Bu olaydan sonra Tanrı ne yaptı? Geri çekilerek Adem ve Havva’yı izlemek ile mi yetindi? Hayır, Tanrı ne yapacağını söyleyerek onları uyarmıştı ve söylediği şeyi yaptı. Onları çağırdı, yargıladı, onları ve yeryüzünü lanetledi, sonra onlar için yaratmış olduğu o güzel bahçeden onları çıkardı. O üzücü günde Adem ve Havva’nın canları öldü. Yaşamın kaynağı olan Tanrı’dan ayrıldılar. Artık bekleyebilecekleri tek şey fiziksel ölüm ve sonsuz cezaydı, çünkü Tanrı’nın söylemiş olduğu gibi, günahın ücreti sonsuz ölümdü.
Günah gerçekten korkunç bir felakettir. Adem ve tüm soyu tek bir günah aracılığı ile Tanrı’dan ayrıldılar. Günah, bir şekilde AIDS olarak anılan hastalık gibidir. Bildiğiniz gibi, AIDS insanların birbirlerine bulaştırdıkları bir hastalıktır. Günah, tüm dünyayı kaplamış olan bir felakettir. AIDS virüsü bir insanın bedenine bir kez girdiği zaman, onu bir daha asla terk etmez. AIDS hastalığı olan kişiler, bu hastalığı çocuklarına geçirebilirler. AIDS, bulaştığı herkesi mahveden bir katildir. Günah de aynen böyledir. Günah her yerde ve herkestedir ve insanların sonsuza kadar mahvolmalarına neden olur. Ama Tanrı’ya şükürler olsun ki, günah hastalığı ve AIDS hastalığı arasında bir fark vardır. AIDS’i tedavi eden bir ilaç henüz bulunmamıştır, ama günah tarafından lekelenmiş olan insanlar için bir tedavi vardır. Kullandığımız takdirde, bizi günahtan sonsuza kadar temizleyecek olan bir çözümü Tanrı’nın Kendisi sağlamıştır.
Adem ve Havva’nın günah işlediği gün Tanrı’nın vermiş olduğu harika vaadi hatırlayabiliyor musunuz? Evet, günahın dünyaya girmiş olduğu aynı gün Tanrı, Adem’in çocuklarını Şeytan’ın ve günahın yıkıcı gücünden kurtaracak kutsal bir Kurtarıcıyı yeryüzüne göndereceğini vaat etti. Aynı zamanda Tanrı’nın bu Kurtarıcının eşsiz bir şekilde bakire bir kızdan doğacağını ilan ettiğini de okuduk. Çünkü günahkarların Kurtarıcısı, günah tarafından lekelenmiş olan Adem’in soyundan gelemezdi. O’nun saf ve kutsal olan Tanrı’nın Ruhu’ndan gelmesi gerekiyordu.

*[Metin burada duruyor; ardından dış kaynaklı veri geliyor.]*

/-- mstatus as written: MIE, MPIE, MPP (0 or 3), FS and MPRV are taken. -/
def mstatusOf (old v : Nat) : Nat :=
  let mpp := if bitsOf v 11 2 = 0 ∨ bitsOf v 11 2 = 3 then bitsOf v 11 2 else bitsOf old 11 2
  bitsOf v 3 1 * 2 ^ 3 + bitsOf v 7 1 * 2 ^ 7 + mpp * 2 ^ 11 + bitsOf v 13 2 * 2 ^ 13 + bitsOf v 17 1 * 2 ^ 17 + bitsOf v 21 1 * 2 ^ 21

/-- Standard CSRs written; fields an implementation may hold fixed are. -/
def Dev.csrStdPut (d : Dev) (n num v : Nat) : Dev :=
  let b (x : Nat) : BitVec 64 := BitVec.ofNat 64 x
  let cyc := d.cclk n
  d.modCp n fun p =>
    let dirty (p : Cp) : Cp := { p with mstatus := p.mstatus ||| 0x6000 }
    match num with
    | 0x001 => dirty { p with fcsr := BitVec.ofNat 8 (bitsOf p.fcsr.toNat 5 3 * 32 + bitsOf v 0 5) }
    | 0x002 => dirty { p with fcsr := BitVec.ofNat 8 (bitsOf v 0 3 * 32 + bitsOf p.fcsr.toNat 0 5) }
    | 0x003 => dirty { p with fcsr := BitVec.ofNat 8 (bitsOf v 0 8) }
    | 0x300 => { p with mstatus := b (mstatusOf p.mstatus.toNat v) }
    | 0x304 => { p with mie := b (v &&& (0x7F0000 + 0x80)) }
    | 0x305 => { p with mtvec := b (v / 4 * 4 + v % 2) }
    | 0x306 => { p with mcounteren := b (v % 2 ^ 32) }
    | 0x340 => { p with mscratch := b v }
    | 0x341 => { p with mepc := b (v / 2 * 2) }
    | 0x342 => { p with mcause := b v }
    | 0x343 => { p with mtval := b v }
    | 0xB00 => { p with mcycle := b (v + 2 ^ 64 - cyc % 2 ^ 64) }
    | 0xB02 => { p with minstret := b v }
    | _ => p

/-- A write of a CSR (R113 to R115). -/
def Dev.csrPut (d : Dev) (n num : Nat) (user : Bool) (v : Nat) : Dev :=
  let w := BitVec.ofNat 64 v
  if num = 0x7C0 then d.plainWrite DXMCTL.reg.fields n 0 v (2 ^ 64 - 1)
  else if num = 0x7C1 then d.setCore n { d.core n with timecmp := w }
  else if num = 0x7C2 then d.dxLhead n w
  else if num = 0x7C3 then d.dxDone n w
  else if 0x7C4 ≤ num ∧ num ≤ 0x7C7 then d.plainWrite DXUWIN.reg.fields n (num - 0x7C4) v (2 ^ 64 - 1)
  else if num = 0x800 then d.dxLaunch n user w
  else if 0x810 ≤ num ∧ num ≤ 0x81F then d.dxGate n (num - 0x810) w
  else d.csrStdPut n num v

/-- A CSR write as the row has it: its effect, or an illegal-instruction exception (R113). -/
def Dev.csrWrite (d : Dev) (n num : Nat) (user : Bool) (v : Nat) : Dev := if d.csrMay n num user true then d.csrPut n num user v else d.cpTrap n 2 0

/-- A CSR read as the row has it. -/
def Dev.csrRead (d : Dev) (n : CoreId) (num : Nat) (user : Bool) : Dev :=
  if d.csrMay n num user false then let (v, d) := d.csrGet n num; d.emit (.regRead (.cp n) (BitVec.ofNat 64 v)) else d.cpTrap n 2 0

/-! The commands. -/

/-- The write reaches SEC_CMD, whose commands may burn fuses (R560). -/
def targetBurns : RegTarget → Bool
  | .bar0 off _ => off / 8 * 8 == 0x280010
  | _ => false

/-- A register write by target. -/
def Dev.writeTo (d : Dev) (r : Req) (t : RegTarget) (v : Word) : Dev :=
  match t with
  | .bar0 off size => d.busAccess ⟨r, off, size, some v⟩
  | .csr n num user => d.csrWrite n num user v.toNat

/-- A register read by target. -/
def Dev.readFrom (d : Dev) (r : Req) (t : RegTarget) : Dev :=
  match t with
  | .bar0 off size => d.busAccess ⟨r, off, size, none⟩
  | .csr n num user => d.csrRead n num user

def execRegisterWrite (r : Req) (t : RegTarget) (value : Word) (s : State) : Host.Outcome State Fault Refusal :=
  if targetBurns t then s.evFuse fun d => d.writeTo r t value else s.ev fun d => d.writeTo r t value
def execClearingRead (r : Req) (t : RegTarget) (s : State) : Host.Outcome State Fault Refusal := s.ev fun d => d.readFrom r t
/-- A write of 1 to FORCE_NARROW, RWL (R11, R176). -/
def execForceNarrow (_r : Req) (core : CoreId) (s : State) : Host.Outcome State Fault Refusal :=
  s.ev fun d => if d.done < 10 ∧ !d.bit SLC_CFG.FORCE_NARROW core 0 then d.slcForce core else d
/-- A write of 1 to TRACK_CLEAR frees every tracker entry (R176). -/
def execTrackClear (_r : Req) (core : CoreId) (s : State) : Host.Outcome State Fault Refusal := s.ev fun d => d.setSlice core { d.slice core with tracker := [] }
def execPartitionChange (_r : Req) (c : RegionId) (mask : BitVec 16) (s : State) : Host.Outcome State Fault Refusal := s.ev fun d => d.partWrite c mask
def execTrapClear (_r : Req) (c : RegionId) (s : State) : Host.Outcome State Fault Refusal := s.ev fun d => d.trapClear c

end Sys2Proof.Machine
end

Böylece Müjde’de (İncil), Tanrı’nın bu Kurtarıcıyı yeryüzüne göndereceğini vaat etmesinden binlerce yıl sonra Tanrı’nın atadığı zaman geldiğinde, dünyaya kusursuz doğrulukta bir İnsan doğduğunu gördük; O’nun yersel bir babası yoktu, bakire bir kızdan doğdu. Adı İsa idi; İsa, Tanrı kurtarır anlamına gelir. Evet, İsa Mesih Adem ve Havva’nın günah işlediği günde Tanrı’nın vaat etmiş olduğu kutsal Kurtarıcıdır. O, tek ve biricik Kurtarıcıdır.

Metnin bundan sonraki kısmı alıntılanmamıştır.